Problem to work on — Print the lines that run from the line with "match pickRequest s" to the line with "arbitration picks a", keeping both end lines, exactly as they appear in the entries below, and nothing else.
━━ Source data ━━
/-- An access of ring `d` fails: ERR is set and RUN cleared (R505). -/
def ringError (s : State) (d : Nat) : State := wrB (setFlag s (.dlen d) 21) (.dlen d) 20 false

/-- A refused access of ring `d` to address `a` leaves IDX at the entry, whatever IDX it has (R505). -/
def ringRefused (s : State) (d a : Nat) : State :=
  let b := ringBase s d
  let s1 := if b ≤ a ∧ (a - b) / 2 < 2 ^ 20 then wrF s (.didx d) 0 (BitVec.ofNat 20 ((a - b) / 2)) else s
  ringError s1 d

/-- A refused access has no effect but its count and the answer to its master (R32), and the stop of a ring (R505); what it does to a pump's
splice or to a core is noted for `settleRefused`. -/
def refuse (s : State) (q : Request) : State :=
  let s1 := send (countFailure s) (.refusal (BitVec.ofNat 8 (masterNumber q.master)) (wordBase q.addr))
  let s2 := { s1 with store := { s1.store with refused := s1.store.refused ++ [q] } }
  match q.master with
  | .smpDma d => ringRefused s2 d q.addr
  | _ => s2

/-- Requests held for a moving frame on a channel: those for all moving frames together fill its 64 places (log 122). -/
def heldOn (s : State) (n : Nat) : Nat := (s.store.held.filter (fun q => inFrames q.addr && channelOf q.addr == n)).length

/-- A request waits at its target port for a tag or for room among the held ones (R97, R125). -/
def waitAtPort (s : State) (q : Request) : State := { s with store := { s.store with tagWait := s.store.tagWait ++ [q] } }

/-- The plies that a request reaches beyond the first of its word lie in the region (R34): the last ply that a write names, or that a
read takes. -/
def requestLeaves (q : Request) : Bool :=
  match q.write with
  | some (mask, _) => (List.range 6).any (fun p => bit mask p && regionOf (wordBase q.addr + p) != regionOf q.addr)
  | none => leavesRegion (wordBase q.addr) 6

/-- An earlier request of crossbar master `m` waits at the port of target `t` (R97). -/
def behindAt (s : State) (m t : Nat) : Bool :=
  s.store.tagWait.any (fun x => masterNumber x.master == m && targetOf x.addr == t)

/-- An earlier request of the same crossbar master waits at the same port (R97). -/
def behind (s : State) (q : Request) : Bool := behindAt s (masterNumber q.master) (targetOf q.addr)

/-- The crossbar serves no request of the master: its clock is gated in READY, where only word accesses of Aftar ungate it (R40, R549, R600,
R622), and a frozen sample-port DMA makes no access (R608). -/
def crossbarGated (s : State) (m : Master) : Bool :=
  (inReady s && m != .aftar) || (frozen s 20 && (match m with | .smpDma _ => true | _ => false))

/-- A request is held at its target. -/
def hold (s : State) (q : Request) : State := { s with store := { s.store with held := s.store.held ++ [q] } }

/-- A waiting request can go on now: a tag is free for its class, and a request for a moving frame finds room among the held ones
(R97, R125). -/
def mayGo (s : State) (q : Request) : Bool :=
  !crossbarGated s q.master && tagFree s (channelOf q.addr) ((masterWho s q.master).code == 8) &&
    !((frameAt s (frameOf q.addr)).moving && decide (64 ≤ heldOn s (channelOf q.addr)))

/-- The requests that may go next to channel `n`: each the first of its master at the port, with a tag for its class. -/
def candidates (s : State) (n : Nat) : List Nat → List Request → List (Request × Nat)
  | _, [] => []
  | seen, q :: t =>
    let key := masterNumber q.master * 32 + targetOf q.addr
    let rest := candidates s n (key :: seen) t
    if channelOf q.addr = n ∧ key ∉ seen ∧ mayGo s q then (q, masterNumber q.master) :: rest else rest

/-- The rank of a master at a target: the lifeline pair, the lifeline pump, priority and round-robin, the scrubber (R195, R196). -/
def rank (s : State) (m t : Nat) : Nat :=
  if m = 20 then 0
  else if m = 24 then 1000
  else if unlevelled s m then 1
  else
    let p := priority s m t
    2 + (7 - p) * 32 + (m + 25 - s.store.rr.get (t * 8 + p) 0) % 25

/-- The arbitration of target `t` picks a request that waits at the port of channel `n` before one of master `m` (R97, R195). -/
def outranked (s : State) (m t n : Nat) : Bool := (candidates s n [] s.store.tagWait).any (fun x => rank s x.2 t < rank s m t)

/-- The lowest ply that a request names: a word of the control store may lie in pages 7 and 8, which R457 tells apart. -/
def namedPly (q : Request) : Nat :=
  match q.write with
  | some (mask, _) => match (List.range 6).find? (fun p => bit mask p) with
    | some p => wordBase q.addr + p
    | none => q.addr
  | none => q.addr

/-- A request reaches its target: checked, then served, refused, held, or made to wait for a tag or for those that the arbitration picks before
it (R32, R34, R97, R124, R125, R179, R195); while the crossbar
serves none of its master's it waits for that to end (R40, R608; log 132). -/
def arrive (s : State) (q : Request) : State :=
  let w := masterWho s q.master
  let kind : Kind := if q.write.isSome then .write else .read
  if crossbarGated s q.master then hold s q
  else if requestLeaves q then refuse s q
  else match checked s w (namedPly q) kind with
  | (.refused, s1) => refuse s1 q
  | (.held, s1) =>
    if inFrames q.addr ∧ 64 ≤ heldOn s1 (channelOf q.addr) then waitAtPort s1 q
    else hold s1 q
  | (.ok, s1) =>
    if inFrames q.addr ∧ (¬ tagFree s1 (channelOf q.addr) (w.code == 8) ∨
        outranked s1 (masterNumber q.master) (targetOf q.addr) (channelOf q.addr)) then waitAtPort s1 q
    else serve s1 q

/-- A store of core `c` that is not yet accepted, and so not yet visible, as `p` says (R352): a write request of it waits at its port or its
target. -/
def storeWaits (s : State) (c : Nat) (p : Request → Bool) : Bool :=
  (s.store.held ++ s.store.tagWait).any (fun q => (match q.master with | .core d => d.val == c | _ => false) && q.write.isSome && p q)

/-- Some store of core `c` is not yet visible (R352). -/
def storesPending (s : State) (c : Nat) : Bool := storeWaits s c (fun _ => true)

/-- A load of core `c` that has no value yet (R356). -/
def loadsPending (s : State) (c : Nat) : Bool :=
  let mine := fun (m : Master) => match m with | .core d => d.val == c | _ => false
  (s.store.held ++ s.store.tagWait).any (fun q => mine q.master && q.write.isNone) || s.store.inflight.any (fun q => mine q.master && !q.write)

/-- An access of core `c` to plies `a` to `a + n − 1` waits for an earlier store of the core: a store for any, since stores become visible in
order, a load for one of its word, and an access of the control registers for any (R353, R354, R355, R357). -/
def waitsForStore (s : State) (c a n : Nat) (k : Kind) : Bool :=
  match k with
  | .write => storesPending s c
  | .read => if regionOf a = some .registers then storesPending s c
    else storeWaits s c (fun q => wordBase a ≤ wordBase q.addr && decide (q.addr < wordBase (a + n - 1) + 6))
  | .exec => false

/-- A request is made: behind its master's waiting ones, or to its target (R97). -/
def request (s : State) (q : Request) : State :=
  if behind s q ∧ ¬ crossbarGated s q.master then waitAtPort s q
  else arrive s q

/-- Requests held at a target arrive again in their order (R124, R179). -/
def serveHeld (s : State) (here : Nat → Bool) : State :=
  let mine := s.store.held.filter (fun q => here q.addr)
  let s1 := { s with store := { s.store with held := s.store.held.filter (fun q => !here q.addr) } }
  mine.foldl arrive s1

/-- The candidate of the best rank, the earlier of equals. -/
def pickRequest (s : State) (l : List (Request × Nat)) : Option Request :=
  match l with
  | [] => none
  | x :: t => some (t.foldl (fun b y =>
      if rank s y.2 (targetOf y.1.addr) < rank s b.2 (targetOf b.1.addr) then y else b) x).1

/-- A waiting request is accepted by its channel when a tag is free for it (R97). -/
def releaseTag (s : State) (n : Nat) : State :=
  match pickRequest s (candidates s n [] s.store.tagWait) with
  | some q => arrive { s with store := { s.store with tagWait := dropOne q s.store.tagWait } } q
  | none => s

/-- The access of `w` goes to a crossbar target: one through the caches does where L2 does not hold the line (R346). -/
def reachesTarget (s : State) (w : Who) (a : Nat) : Bool := !viaCaches s w a || (s.store.l2Way a).isNone

/-- An access of master `w` to a channel waits at its port: for a tag of its class, behind an earlier request of its master, or because the
arbitration picks a waiting request first (R97, R195). -/
def waitsPort (s : State) (w : Who) (a : Nat) : Bool :=
  let m := w.master.toNat
  let t := targetOf a
  waitsTag s w a ||
    (inFrames a && reachesTarget s w a && decide (m < 25) &&
      (behindAt s m t || outranked s m t (channelOf a)))

/-- An access that its target serves moves the round-robin pointer; one that the caches serve is granted by no target (R196). -/
def grantAccess (s : State) (w : Who) (a : Nat) : State :=
  if w.master.toNat < 25 ∧ reachesTarget s w a then granted s w.master.toNat (targetOf a) else s

/-- An access of a pump, a core or a device outside the commands of the crossbar: checked, held for want of a tag or for its turn at the port,
and granted by its target's arbitration (R32, R97, R196). -/
def admitted (s : State) (w : Who) (a n : Nat) (k : Kind) : Verdict × State :=
  match checkedPlies s w a n k with
  | (.ok, s1) => if waitsPort s1 w a then (.held, s1) else (.ok, grantAccess s1 w a)
  | r => r

/-- The transaction that channel `n` completes when number `k` is to: the first of those to the same word (R98). -/
def nextFlight (s : State) (n k : Nat) : Option Flight :=
  (flights s n)[k]?.bind (fun q => (flights s n).find? (fun x => wordBase x.addr == wordBase q.addr))

/-- A transaction of channel `n` completes and its tag is free: a read returns its word with its tag, and the latency maxima of DS_LATMAX_n
take `lat` (R96, R98, R133). -/
def returnRead (s : State) (n k : Nat) (lat : BitVec 12) : State :=
  match nextFlight s n k with
  | none => s
  | some q =>
    let s1 := { s with store := { s.store with inflight := dropOne q s.store.inflight } }
    if q.write then s1
    else
      let lo := if (masterWho s q.master).code = 8 then 12 else 0
      let top := fun (t : State) (i : Nat) => if rdF t (.dsLatmax n) i 12 < lat then wrF t (.dsLatmax n) i lat else t
      let s2 := if lo = 12 then top (top s1 0) 12 else top s1 0
      send s2 (.word (BitVec.ofNat 8 (masterNumber q.master)) (wordBase q.addr) q.data q.poison (some q.tag))

/-! Reservations (R102 to R106). -/

/-- Every reserved tag of a channel is free for the lifeline class: RES_ACT reads 1 (R105). -/
def activateReservation (s : State) (n : Nat) : State :=
  let r := reservedTags s n
  let others := ((flights s n).filter (fun q => (masterWho s q.master).code != 8)).length
  if r ≠ 0 ∧ others + r ≤ 1024 then wrB s (.dsChStat n) 2 true else s

/-- A write of DS_CH_CFG_n (R105, R106, R131): a larger reservation is not active until its tags are free, a smaller one
is at once. -/
def writeDsChCfg (s : State) (a : Auth) (n : Nat) (v : Reg24) : Written :=
  let new : BitVec 2 := bits v 0 2
  let old := rdF s (.dsChCfg n) 0 2
  let s1 := store s (.dsChCfg n) v
  judge [(!a.safe, .notPermitted), (n == 127 && new != 0, .reservedCode)]
    (if new = 0 ∨ old < new then wrB s1 (.dsChStat n) 2 false else s1)

/-! Frame-table commands (R121 to R129). -/

/-- "In range" for command set `k` (R122). -/
def inRangeOf (s : State) (k n : Nat) : Bool :=
  if n < 2080768 then k < 4 && rangePart s n == k else 2080768 + 1536 ≤ n

/-- "Own frame" for command set `k` (R122). -/
def ownFrame (k : Nat) (o : OwnerCode) : Bool := if k = 4 then o == 8 else o.toNat < 8 && codePart o == k

/-- SET_OWNER (`op` 1) and SET_RIGHTS (2) are admitted for set `k`, frame `n` of owner `o` and new owner `new` (R122); a SET_OWNER of set 4
to the owner that a frame of its own, or one that it has released, already holds runs again (R126, R404; DEDUCED, log 141). -/
def mayMove (s : State) (k : Nat) (op : BitVec 3) (n : Nat) (o new : OwnerCode) : Bool :=
  if k = 4 then (o == 8 && (new == 0xF || new == 8)) || (op == 1 && o == 0xF && new == 0xF)
  else if ownFrame k o || (o == 0xF && inRangeOf s k n) then
    if n < 2080768 then new == 0xF || (new.toNat < 8 && codePart new == k) || (new == 8 && llEnabled s)
    else new == ownerCode k true || new == 0xF
  else inRangeOf s k n && o == 8 && llDisabled s && new == 0xF

/-- The entry of a frame as a command judges it: a discarded one as unowned (R119). -/
def FEntry.judged (e : FEntry) : FEntry :=
  if e.discarded then { owner := 0xF, rights := 0, retired := e.retired, moving := e.moving } else e

/-- The reasons against a frame-table command, in the order of R123; `op` is the written OP. -/
def ftReasons (s : State) (a : Auth) (k : Nat) (op : BitVec 3) : List (Bool × Reject) :=
  let n := (rdF s (.ftFrame k) 0 21).toNat
  let e := (frameAt s n).judged
  let o := e.owner
  let arg := rdF s (.ftArg k) 0 4
  let new := if op = 1 then arg else o
  let move := op == 1 || op == 2
  let disabling := llState s == 4 && k < 4 && op == 1 &&
    ((arg == 8 && n < 2080768 && (ownFrame k o || (o == 0xF && inRangeOf s k n))) || (o == 8 && arg == 0xF && inRangeOf s k n))
  [ (!(if k = 4 then a.lifeline else a.safSup k), .notPermitted),
    (rdB s (.ftCmd k) 0 || (e.moving && op != 6) || disabling, .busy),
    (op == 0 || op == 7 || (op == 1 && reservedCode arg), .reservedCode),
    (fixedFrame n && op != 6, .fixed),
    (e.retired && op != 6, .retired),
    (move && e.pinned, .pinned),
    (op == 1 && e.ecc == 3 && arg != 0xF, .retired),
    (move && new == 8 && o != 8 && 3 ≤ lockedInSet s n, .lockFull),
    (move && !mayMove s k op n o new, .notPermitted),
    ((op == 3 || op == 4) && !ownFrame k o, .notPermitted),
    (op == 5 && !(ownFrame k o || (o == 0xF && inRangeOf s k n)), .notPermitted) ]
━━━
Expected output —
  match pickRequest s (candidates s n [] s.store.tagWait) with
  | some q => arrive { s with store := { s.store with tagWait := dropOne q s.store.tagWait } } q
  | none => s

/-- The access of `w` goes to a crossbar target: one through the caches does where L2 does not hold the line (R346). -/
def reachesTarget (s : State) (w : Who) (a : Nat) : Bool := !viaCaches s w a || (s.store.l2Way a).isNone

/-- An access of master `w` to a channel waits at its port: for a tag of its class, behind an earlier request of its master, or because the
arbitration picks a waiting request first (R97, R195). -/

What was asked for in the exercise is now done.